◆ Exercise:
Beneath this instruction is a listing. Transcribe from it only the stretch from the line with "match s.cur with" through the line with "def execAdd16 (d", both end lines included, exactly as written.

BEGIN Source material

-- ==== Sys2Proof/Machine/LaneInt.lean ====
section
/-! DEFINITION. Integer and logic operations and 64-bit pairs (04_lane_ops R117-R126), their 16-bit forms (01_encoding R19-R22), and the same operations on a channel engine's address thread (12_die_channel R379). -/

namespace Sys2Proof.Machine

/-- The 16-bit two-address form of an operation (R19, R20). -/
def half2 (s : State) (us : List Use) (d : BitVec 6) (a : BitVec 5) (f : Word → Word → Word) : Host.Outcome State Fault Refusal :=
  lane2 s 1024 us 2 (d.setWidth 7) (d.setWidth 7) (a.setWidth 7) f

/-- Shift counts of an address thread reach 63, elsewhere 31 (R122, R379): beyond, the address thread rejects the word. -/
def shiftI (s : State) (opn : Nat) (us : List Use) (d a i : BitVec 7) (f : (w : Nat) → BitVec w → BitVec w) : Host.Outcome State Fault Refusal :=
  if onCheA s && decide (63 < i.toNat) then done s (.error illegal) else lane1w s opn i us d a f

/-- R20, R21 MOV_16: D := A; with D = A it is the 16-bit NOP, which an access slice also takes as 0x0000 (R186). -/
def execMov16 (d : BitVec 6) (a : BitVec 5) (s : State) : Host.Outcome State Fault Refusal :=
  if d = a.setWidth 6 then
    match s.cur with
    | .axp _ => if d = 0 then .next (advance 2 s) else done s (.error illegal)
    | _ => run s 1024 0 [.field .v (d.setWidth 7) false false] (.ok (advance 2 s))
  else lane1 s 1024 (Uses.half false d a) 2 (d.setWidth 7) (a.setWidth 7) (fun x => x)

/-- R20 ADD_16: 16-bit two-address ADD, D := D + A on V registers. -/
def execAdd16 (d : BitVec 6) (a : BitVec 5) (s : State) : Host.Outcome State Fault Refusal :=
  half2 s (Uses.half true d a) d a (fun x y => x + y)

/-- R20 SUB_16: 16-bit two-address SUB, D := D - A. -/
def execSub16 (d : BitVec 6) (a : BitVec 5) (s : State) : Host.Outcome State Fault Refusal :=
  half2 s (Uses.half true d a) d a (fun x y => x - y)

/-- R20 MUL_LO_16: 16-bit two-address MUL.LO. -/
def execMulLo16 (d : BitVec 6) (a : BitVec 5) (s : State) : Host.Outcome State Fault Refusal :=
  half2 s (Uses.half true d a) d a (fun x y => x * y)

/-- R20 AND_16: 16-bit two-address AND. -/
def execAnd16 (d : BitVec 6) (a : BitVec 5) (s : State) : Host.Outcome State Fault Refusal :=
  half2 s (Uses.half true d a) d a (fun x y => x &&& y)

/-- R20 OR_16: 16-bit two-address OR. -/
def execOr16 (d : BitVec 6) (a : BitVec 5) (s : State) : Host.Outcome State Fault Refusal :=
  half2 s (Uses.half true d a) d a (fun x y => x ||| y)

/-- R20 XOR_16: 16-bit two-address XOR. -/
def execXor16 (d : BitVec 6) (a : BitVec 5) (s : State) : Host.Outcome State Fault Refusal :=
  half2 s (Uses.half true d a) d a (fun x y => x ^^^ y)

/-- R20 SHL_16: 16-bit two-address SHL. -/
def execShl16 (d : BitVec 6) (a : BitVec 5) (s : State) : Host.Outcome State Fault Refusal :=
  half2 s (Uses.half true d a) d a (fun x y => shlBy x y.toNat)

END Source material

◆ Exercise answer:
    match s.cur with
    | .axp _ => if d = 0 then .next (advance 2 s) else done s (.error illegal)
    | _ => run s 1024 0 [.field .v (d.setWidth 7) false false] (.ok (advance 2 s))
  else lane1 s 1024 (Uses.half false d a) 2 (d.setWidth 7) (a.setWidth 7) (fun x => x)

/-- R20 ADD_16: 16-bit two-address ADD, D := D + A on V registers. -/
def execAdd16 (d : BitVec 6) (a : BitVec 5) (s : State) : Host.Outcome State Fault Refusal :=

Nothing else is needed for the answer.